TO DO
From the entries that follow, list every line in which the string "inStep" appears.

[Stored data entries]
-- ==== Sys2Proof/Machine/Wire.lean ====
section
/-! DEFINITION. The byte layouts of Chapter 12: field forms (R186), frame headers (R187), reply and report headers (R188), the central
bodies (R189), and the candidate test and scan of the receivers (R107, R173). What the host line sends is in Layouts.lean. -/

namespace Sys2Proof.Machine

open Sys2Proof

/-! ### Field forms (R186) -/

/-- A number in two bytes, most significant first. -/
def be16 (v : BitVec 16) : List Byte := [(v >>> 8).setWidth 8, v.setWidth 8]

/-- A number in three bytes, most significant first. -/
def be24 (v : BitVec 24) : List Byte := [(v >>> 16).setWidth 8, (v >>> 8).setWidth 8, v.setWidth 8]

/-- A number in four bytes, most significant first. -/
def be32 (v : BitVec 32) : List Byte :=
  [(v >>> 24).setWidth 8, (v >>> 16).setWidth 8, (v >>> 8).setWidth 8, v.setWidth 8]

/-- The number in two bytes. -/
def ofBe16 (a b : Byte) : BitVec 16 := a ++ b

/-- The number in three bytes. -/
def ofBe24 (a b c : Byte) : BitVec 24 := a ++ b ++ c

/-- The number in four bytes. -/
def ofBe32 (a b c d : Byte) : BitVec 32 := a ++ b ++ c ++ d

/-- A number in one byte. -/
def num8 (n : Nat) : List Byte := [BitVec.ofNat 8 n]

/-- A number in two bytes. -/
def num16 (n : Nat) : List Byte := be16 (BitVec.ofNat 16 n)

/-- A number in four bytes. -/
def num32 (n : Nat) : List Byte := be32 (BitVec.ofNat 32 n)

/-- A fixed text field: the characters, then 00 hex to its width. -/
def fixedText (width : Nat) (t : Text) : List Byte := (t ++ List.replicate (width - t.length) 0).take width

/-- A character code of a text field (R186): A to Z, 0 to 9, hyphen. -/
def textChar (b : Byte) : Bool :=
  (0x41 ≤ b.toNat && b.toNat ≤ 0x5A) || (0x30 ≤ b.toNat && b.toNat ≤ 0x39) || b.toNat == 0x2D

/-- What a field of a received frame reads as (R186). -/
inductive FieldRead (α : Type) where
  /-- The field holds a value of its form. -/
  | value (a : α)
  /-- An unused bit of the field is not zero. -/
  | unusedBit
  /-- The field breaks its form in another way: it lies out of range. -/
  | outOfRange
  deriving DecidableEq, Repr

/-- The bytes of a fixed text field before its pad, which begins at the first 00 hex. -/
def fieldChars (field : List Byte) : Text := field.takeWhile (· ≠ 0)

/-- A fixed text field as it is read: a pad byte that is not 00 hex holds an unused bit, and a field without a character, or with
another character code, lies out of range. -/
def readFixedText (field : List Byte) : FieldRead Text :=
  if (field.dropWhile (· ≠ 0)).any (· ≠ 0) then .unusedBit
  else if (fieldChars field).isEmpty || !(fieldChars field).all textChar then .outOfRange
  else .value (fieldChars field)

/-- A trailing text of at most `max` characters as it is read; of 0 bytes it is the empty value. -/
def readTrailingText (max : Nat) (field : List Byte) : FieldRead Text :=
  if max < field.length || !field.all textChar then .outOfRange else .value field

/-- A class set as it is read: bits 3 to 7 are unused. -/
def readClassSet (b : Byte) : FieldRead ClassSet := if 7 < b.toNat then .unusedBit else .value b

/-- The sites of a CELL-SITES-ON as they are read: bit k names site k, and a bit above 7 a number that lies out of range (R64,
assumption 46). -/
def readSites (sites : Nat) : FieldRead SiteSet := if 255 < sites then .outOfRange else .value (BitVec.ofNat 8 sites)

/-- A bin set that must hold fail bins only as it is read: bit 0 is unused. -/
def readFailBins (a b : Byte) : FieldRead BinSet := if (ofBe16 a b).getLsbD 0 then .unusedBit else .value (ofBe16 a b)

/-- A flags byte of one named flag as it is read: bits 1 to 7 are unused. -/
def readFlag (b : Byte) : FieldRead Bool := if 1 < b.toNat then .unusedBit else .value (b.getLsbD 0)

/-- The byte of a temperature class. -/
def tempClassByte : TempClass → Byte
  | .cold => 0 | .room => 1 | .hot => 2

/-- The temperature class a byte stands for; none for a value not listed. -/
def tempClassOfByte (b : Byte) : Option TempClass :=
  if b = 0 then some .cold else if b = 1 then some .room else if b = 2 then some .hot else none

/-- The byte of a pass. -/
def passByte : Pass → Byte
  | .first => 0 | .retest => 1

/-- The pass a byte stands for; none for a value not listed. -/
def passOfByte (b : Byte) : Option Pass := if b = 0 then some .first else if b = 1 then some .retest else none

/-- The byte of a mask value. -/
def maskByte : Mask → Byte
  | .unmasked => 0 | .masked => 1

/-- The mask value a byte stands for; none for a value not listed. -/
def maskOfByte (b : Byte) : Option Mask := if b = 0 then some .unmasked else if b = 1 then some .masked else none

/-! ### Kind bytes (R105, R109, R172, R174, R179) -/

/-- Some items, drawn one after another from those that are left, as a choice says: no item is drawn twice, and every order of every
selection is the one of some choice. -/
def draw {α : Type} (choice : Nat → Nat) : Nat → List α → List α
  | 0, _ => []
  | n + 1, left => (left[choice n % left.length]?).toList ++ draw choice n (left.eraseIdx (choice n % left.length))

/-- The codes that R188 and R189 give to no kind of the line. -/
def codesBut (listed : List Byte) : List Byte := ((List.range 256).map (BitVec.ofNat 8)).filter fun b => !listed.contains b

/-- The codes of the unlisted kinds of the host line, the request kinds first and then the report kinds: REPLY is 80 hex, LOAD-DATA 30,
TALLY 92 and TICKET 9D (R188, R189; assumption 2). -/
def hostCode (n : Nat) : Byte := (draw Config.hostKindChoice 61 (codesBut [0x80, 0x30, 0x92, 0x9D])).getD n 0

/-- The codes of the unlisted station-to-part kinds: SITE-RESULT is 21 hex and GROUP-END 22 (R189; assumption 2). -/
def stationCode (n : Nat) : Byte := (draw Config.stationKindChoice 11 (codesBut [0x21, 0x22])).getD n 0

/-- The codes of the unlisted part-to-station kinds: START is 43 hex and IMAGE-BLOCK 48 (R189; assumption 2). -/
def partCode (n : Nat) : Byte := (draw Config.partKindChoice 9 (codesBut [0x43, 0x48])).getD n 0

/-- The kind byte of a station frame that is not a result, in the order of R109 (assumption 2). -/
def controlKindByte : ControlKind → Byte
  | .hello => stationCode 0
  | .kit => stationCode 1
  | .purged => stationCode 2
  | .soakReached => stationCode 3
  | .status => stationCode 4
  | .jam => stationCode 5
  | .jamClear => stationCode 6
  | .runEnd => stationCode 7
  | .blockAck => stationCode 8
  | .blockNak => stationCode 9
  | .imageCheck => stationCode 10
  | .unknown b => b

/-- The kind byte of a part-to-station frame, in the order of R109 (R189, assumption 2). -/
def PartFrame.kindByte : PartFrame → Byte
  | .purge => partCode 0
  | .soak _ => partCode 1
  | .start .. => 0x43
  | .pause => partCode 2
  | .resume => partCode 3
  | .stop => partCode 4
  | .abort => partCode 5
  | .siteOff _ => partCode 6
  | .imageBlock .. => 0x48
  | .imageEnd .. => partCode 7
  | .imageDiscard => partCode 8

/-- The kind byte of a request: LOAD-DATA is 30 hex, the others in the order of R174's table (R189, assumption 2). -/
def requestByte (k : RequestKind) : Byte := if k = .loadData then 0x30 else hostCode k.ctorIdx

/-- The kind byte a reply copies from its request (R188). -/
def ReplyKind.byte : ReplyKind → Byte
  | .request k => requestByte k
  | .other b => b

/-! ### Frames (R105, R172, R187) -/

/-- A cell frame on the line: sync, length, kind, body, and the check over all but the sync (R105, R106, R187). -/
def cellFrame (kind : Byte) (body : List Byte) : List Byte :=
  let inner := be16 (BitVec.ofNat 16 body.length) ++ kind :: body
  0x5A :: (inner ++ be16 (crc16 inner))

/-- A host frame on the line: sync, length, kind, tag, body, and the check over all but the sync (R172, R187). -/
def hostFrame (kind : Byte) (tag : BitVec 16) (body : List Byte) : List Byte :=
  let inner := be16 (BitVec.ofNat 16 body.length) ++ kind :: (be16 tag ++ body)
  0xA5 :: (inner ++ be16 (crc16 inner))

/-- What a receiver makes of the bytes that followed a sync byte (R107, R173). -/
inductive Verdict where
  /-- More bytes are needed. -/
  | incomplete
  /-- The length is above the limit, or the check differs. -/
  | failed
  /-- The checks agree: the bytes between length and check, and the bytes after the frame. -/
  | proved (inner rest : List Byte)
  deriving DecidableEq, Repr

/-- The candidate test: the length limit, and how many bytes stand between length and body (R107, R173). -/
def judge (limit header : Nat) (bytes : List Byte) : Verdict :=
  match bytes with
  | a :: b :: rest =>
    let n := (ofBe16 a b).toNat
    if limit < n then .failed
    else
      let m := header + n
      match rest.drop m with
      | c :: d :: after =>
        if crc16 (a :: b :: rest.take m) = ofBe16 c d then .proved (rest.take m) after else .failed
      | _ => .incomplete
  | _ => .incomplete

/-- The cell receiver's test: bodies to 300 bytes after a kind byte (R105, R107). -/
def judgeCell (bytes : List Byte) : Verdict := judge 300 1 bytes

/-- The host receiver's test: bodies to 1,200 bytes after a kind byte and a tag (R172, R173). -/
def judgeHost (bytes : List Byte) : Verdict := judge 1200 3 bytes

/-- Bytes scanned by a receiver without an open candidate, with its mark: the receiver they leave and how many candidates among them
fail (R107, R173). A sync byte begins a candidate and any other byte sends the receiver hunting; the bytes after the sync byte of a
candidate that fails are scanned again. At a frame that is proved the scan ends, in step: the frame is a command of its own, and
what follows it on the line comes with the next command (assumption 21). -/
def scan (sync : Byte) (test : List Byte → Verdict) : Bool → List Byte → Receiver × Nat
  | mark, [] => (⟨mark, none⟩, 0)
  | mark, b :: rest =>
    if b = sync then
      match test rest with
      | .incomplete => (⟨mark, some rest⟩, 0)
      | .proved _ _ => (Receiver.between, 0)
      | .failed => ((scan sync test false rest).1, (scan sync test false rest).2 + 1)
    else scan sync test false rest

/-- Bytes arrive at a receiver: they continue an open candidate, or are scanned (R107, R173). -/
def receive (sync : Byte) (test : List Byte → Verdict) (rx : Receiver) (bytes : List Byte) : Receiver × Nat :=
  match rx.candidate with
  | none => scan sync test rx.inStep bytes
  | some cs => scan sync test rx.inStep (sync :: (cs ++ bytes))

/-- Bytes arrive at a cell port's receiver (R107). -/
def receiveCell (rx : Receiver) (bytes : List Byte) : Receiver × Nat := receive 0x5A judgeCell rx bytes

/-- Bytes arrive at the host receiver (R173). -/
def receiveHost (rx : Receiver) (bytes : List Byte) : Receiver × Nat := receive 0xA5 judgeHost rx bytes

/-! ### Reply and report headers (R188) -/

/-- The byte of a refusal's reason. -/
def Reason.byte : Reason → Byte
  | .unknownKind => 0x01 | .badField => 0x02 | .notFound => 0x03 | .tableFull => 0x04 | .inUse => 0x05
  | .wrongState => 0x06 | .duplicate => 0x07 | .offset => 0x09 | .queueFull => 0x0A

/-- The status and reason bytes. -/
def Status.bytes : Status → List Byte
  | .ok => [0x00, 0x00] | .incomplete => [0x01, 0x00] | .refused r => [0x02, r.byte]

/-- The first three bytes of a reply's body. -/
def replyHeader (kind : ReplyKind) (st : Status) : List Byte := kind.byte :: st.bytes

/-- The five bytes that begin a report's body. -/
def reportHeader (time lost : Nat) : List Byte := num32 time ++ num8 lost

/-- The fields that three refusals add from byte 3 (R188); no other refusal adds any. -/
def refusalFields : ReplyBody → List Byte
  | .expectedOffset o => be24 (BitVec.ofNat 24 o)
  | .checkFail lot n => fixedText 16 lot ++ num8 n
  | .progress n => num8 n
  | _ => []

/-! ### Central bodies (R189) -/

/-- The body of a SITE-RESULT. -/
def siteResultBody (touchdown : BitVec 16) (site bin flags : Byte) : List Byte := be16 touchdown ++ [site, bin, flags]

/-- The body of a GROUP-END. -/
def groupEndBody (touchdown : BitVec 16) (sites flags : Byte) : List Byte := be16 touchdown ++ [sites, flags]

/-- The body of a START. -/
def startBody (lot : Text) (step portion quantity : Nat) (sites : SiteSet) (run : Nat) : List Byte :=
  fixedText 16 lot ++ num8 step ++ num8 portion ++ num16 quantity ++ [sites] ++ num8 run

/-- The body of an IMAGE-BLOCK. -/
def imageBlockBody (offset : Nat) (data : List Byte) : List Byte := be24 (BitVec.ofNat 24 offset) ++ data

/-- The body of a LOAD-DATA. -/
def loadDataBody (cell offset : Nat) (data : List Byte) : List Byte := num8 cell ++ be24 (BitVec.ofNat 24 offset) ++ data

/-- The ticket record. -/
def Ticket.bytes (t : Ticket) : List Byte :=
  num16 t.number ++ fixedText 16 t.shipment ++ fixedText 10 t.product ++ num8 t.lots ++ num32 t.total ++ num32 t.time

/-- The body of a TICKET report (kind 9D hex). -/
def ticketReportBody (time lost : Nat) (t : Ticket) (lots : List Text) : List Byte :=
  reportHeader time lost ++ t.bytes ++ lots.flatMap (fixedText 16)

/-- The body of a TALLY report (kind 92 hex). -/
def tallyReportBody (time lost : Nat) (cell : CellId) (lot : Text) (step : Nat) (pass : Pass) (portion : Nat)
    (touchdown : BitVec 16) (runGroups runTested passT : Nat) (counts : Counts) : List Byte :=
  reportHeader time lost ++ num8 cell.val ++ fixedText 16 lot ++ num8 step ++ [passByte pass] ++ num8 portion ++ be16 touchdown
    ++ num16 runGroups ++ num16 runTested ++ num16 passT ++ counts.toList.flatMap num16

/-- The body of a part-to-station frame: START and IMAGE-BLOCK as R189 lays them out, the others as their fields in the order of
R109, each in its form of R186 (assumption 2): SOAK its class byte, SITE-OFF its site in one byte, IMAGE-END the length in 3 bytes
and the check in 4. -/
def PartFrame.body : PartFrame → List Byte
  | .start lot step portion quantity sites run => startBody lot step portion quantity sites run
  | .imageBlock offset data => imageBlockBody offset data
  | .soak c => [tempClassByte c]
  | .siteOff site => num8 site
  | .imageEnd length check => be24 (BitVec.ofNat 24 length) ++ be32 check
  | .purge | .pause | .resume | .stop | .abort | .imageDiscard => []

/-- The bytes of a part-to-station frame on its cell line (R105, R187). -/
def PartFrame.bytes (f : PartFrame) : List Byte := cellFrame f.kindByte f.body

/-- The bytes of a SITE-RESULT on a cell line: kind 21 hex. -/
def siteResultFrame (touchdown : BitVec 16) (site bin flags : Byte) : List Byte :=
  cellFrame 0x21 (siteResultBody touchdown site bin flags)

/-- The bytes of a GROUP-END on a cell line: kind 22 hex. -/
def groupEndFrame (touchdown : BitVec 16) (sites flags : Byte) : List Byte := cellFrame 0x22 (groupEndBody touchdown sites flags)

/-- The bytes of a LOAD-DATA on the host line: kind 30 hex. -/
def loadDataFrame (tag : BitVec 16) (cell offset : Nat) (data : List Byte) : List Byte :=
  hostFrame (requestByte .loadData) tag (loadDataBody cell offset data)

/-- The fields of a LOAD-DATA body; none outside 5 to 260 bytes (R189). -/
def readLoadData : List Byte → Option (Nat × Nat × List Byte)
  | cell :: a :: b :: c :: d :: data =>
    if data.length ≤ 255 then some (cell.toNat, (ofBe24 a b c).toNat, d :: data) else none
  | _ => none

/-- The fields of a SITE-RESULT body; none when it does not hold 5 bytes (R189). -/
def readSiteResult : List Byte → Option (BitVec 16 × Byte × Byte × Byte)
  | [a, b, site, bin, flags] => some (ofBe16 a b, site, bin, flags)
  | _ => none

/-- The fields of a GROUP-END body; none when it does not hold 4 bytes (R189). -/
def readGroupEnd : List Byte → Option (BitVec 16 × Byte × Byte)
  | [a, b, sites, flags] => some (ofBe16 a b, sites, flags)
  | _ => none

/-- The touchdown number that begins a result's body, where two bytes are there to hold it (R189). -/
def readTouchdown : List Byte → Option (BitVec 16)
  | a :: b :: _ => some (ofBe16 a b)
  | _ => none

end Sys2Proof.Machine
end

SOLUTION BELOW
  | none => scan sync test rx.inStep bytes
  | some cs => scan sync test rx.inStep (sync :: (cs ++ bytes))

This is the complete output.